どの作品も最後の1ページまでどうなるのか分からない、しかもゾッとするような後味の悪さ。(「十字架の道」はコメディタッチでこれには当てはまりません)
それでも怖がりながらもついつい魅入られたように読んでしまう面白さも・・。
中でも表題作の「いま見てはいけない」と「第六の力」はおすすめです。

以外、解説からの引用+αとなります。
ネタバレを含むのでご了承ください。


「いま見てはいけない」
舞台はヴェネチア。
幼い娘クリスティンを髄膜炎で亡くした傷を癒しにヴェネツィアを訪れたローラとジョンの夫婦はレストランでスコットランド人の奇妙な姉妹と会う。
姉の方は視力を失ってから霊的な力が宿るようになったという。彼女は夫婦の間に、亡くなった娘が幸せそうに座っている姿が見えたと言ってローラを喜ばせるが、ジョンはこの邂逅に何故か不吉なものを感じる。姉妹は、ヴェネチアにいるとジョンの命が危ういとクリスティンが伝えているというのだが……。  ヴェネチアの河の水面が、現在進行形で起きている連続殺人事件とジョンとローラの過去、そして未来をイマージュのように映し出す、ダークで幻想的な作品。


「第六の力」
発達障害の子どもニキを媒介に使い、白血病で死にゆく青年の生命エネルギーをコンピューターに取り込もうとする研究者グループの話。
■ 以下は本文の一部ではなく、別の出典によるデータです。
-- ==== Sys2Proof/WellFormed.lean ====
section
/-! DEFINITION. Which commands are well formed: a message's body fits the longest message (R18), and a
command that names one case of a message carries a message of that case. -/

namespace Sys2Proof

open Sys2Proof.Machine

/-- A body of at most 68 bytes: the greatest length field (R18, R19). -/
def messageFits (m : Message) : Bool := decide (m.body.length ≤ 68)

/-- The well-formed commands. -/
def Instr.wellFormed : Instr → Bool
  | .checkValueMismatch k m => messageFits m && !checkAgrees k m
  | .unknownKind k m => messageFits m && (kindOfCode k).isNone
  | .take m => messageFits m && decide ((takeFields m).action ≠ cancelCode)
  | .cancel m => messageFits m && decide ((takeFields m).action = cancelCode)
  | .protectOn m => messageFits m && decide (protectCode m = 1)
  | .protectOff m => messageFits m && decide (protectCode m = 0)
  | .protectCodeError m => messageFits m && decide (1 < (protectCode m).toNat)
  | .mapErase m => messageFits m && decide (mapCode m = 0)
  | .mapProgram m => messageFits m && decide (mapCode m = 1)
  | .mapCodeError m => messageFits m && decide (1 < (mapCode m).toNat)
  | .queryStatus m => messageFits m && decide (queryRecord m = 1)
  | .queryBudget m => messageFits m && decide (queryRecord m = 2)
  | .queryPeer m => messageFits m && decide (queryRecord m = 3)
  | .queryCues m => messageFits m && decide (queryRecord m = 4)
  | .queryLook m => messageFits m && decide (queryRecord m = 5)
  | .queryDirectory m => messageFits m && decide (queryRecord m = 6)
  | .queryCounters m => messageFits m && decide (queryRecord m = 7)
  | .queryChannel m => messageFits m && decide (queryRecord m = 8)
  | .queryWall m => messageFits m && decide (queryRecord m = 9)
  | .queryUnknownRecord m =>
    messageFits m && (decide (queryRecord m = 0) || decide (9 < (queryRecord m).toNat))
  | .time m | .reportReceived m | .cond m | .preset m | .commit m | .demand m | .restart m =>
    messageFits m
  | .powerOn _ | .resetPinAssertion | .resetPinDeassertion _ | .loadingEnd _ | .stnEdge _ _ _
  | .strapChange _ | .genlockPulse _ | .lossDeadline | .internalTimerExpiry | .seekEnd | .lineIdle
  | .synchronisingWaitEnd | .framingError | .attemptStart | .attemptLost | .messageDiscard
  | .attemptWon | .backoffWaitEnd | .cueListFrameStart | .runNoticeCueList | .cinEdge _ _ _
  | .debouncedChange _ | .runNoticeLook | .lookFrameStart | .dwellExpiry | .conditionChangeNotice
  | .lookHome | .fadeStartRequest _ | .contentAnswer | .answerWithoutContent | .fadeFrameStart
  | .fadeCompletion | .scaleArrivalFade | .protectionNotice | .runNoticeFade | .presetReadRequest
  | .arrayReadEnd | .suspensionReached | .eraseEnd | .programEnd | .verifyEnd _ | .mapEraseEnd
  | .mapProgramEnd | .startScanEnd | .restartRequest | .onAirEdge _ _ | .onAirAssertion
  | .onAirDeassertion | .mapCompletionNotice | .startScanMap | .rasterFrameStart | .lineMarker
  | .rasterPixel _ | .codeError | .wallFrameStart | .scaleArrivalWall | .scanEnd | .wallFreeze
  | .wallRun | .wallMute | .wallUnmute | .wallProfile _ | .runNoticeWall | .budgetFrameStart
  | .joinNotice | .scanEndNotice | .controllerFrameStart | .seekFramesEnd | .joinFramesEnd
  | .arrayQuiet _ | .setupTargetAddress _ | .setupAddressByte _ | .setupDataByte _ | .setupWriteEnd
  | .rowProgrammingEnd | .setupReadByte | .setupReadEnd | .startPattern _ | .startPatternError
  | .powerLoss | .fixturePacketsSent => true

end Sys2Proof
end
ラストの不可解な描写からは、研究者たちが手を出してはいけない領域に踏み込んでしまった事の恐ろしさが深深と伝わってきます。
肉体が亡くなったあと、コンピューターに閉じ込められたケンの知性は?
そして政府の役人から研究を隠すために、コンピューターから解放され自由になったその精神エネルギーは何処へ?
私的にはこの短編が一番面白かったです。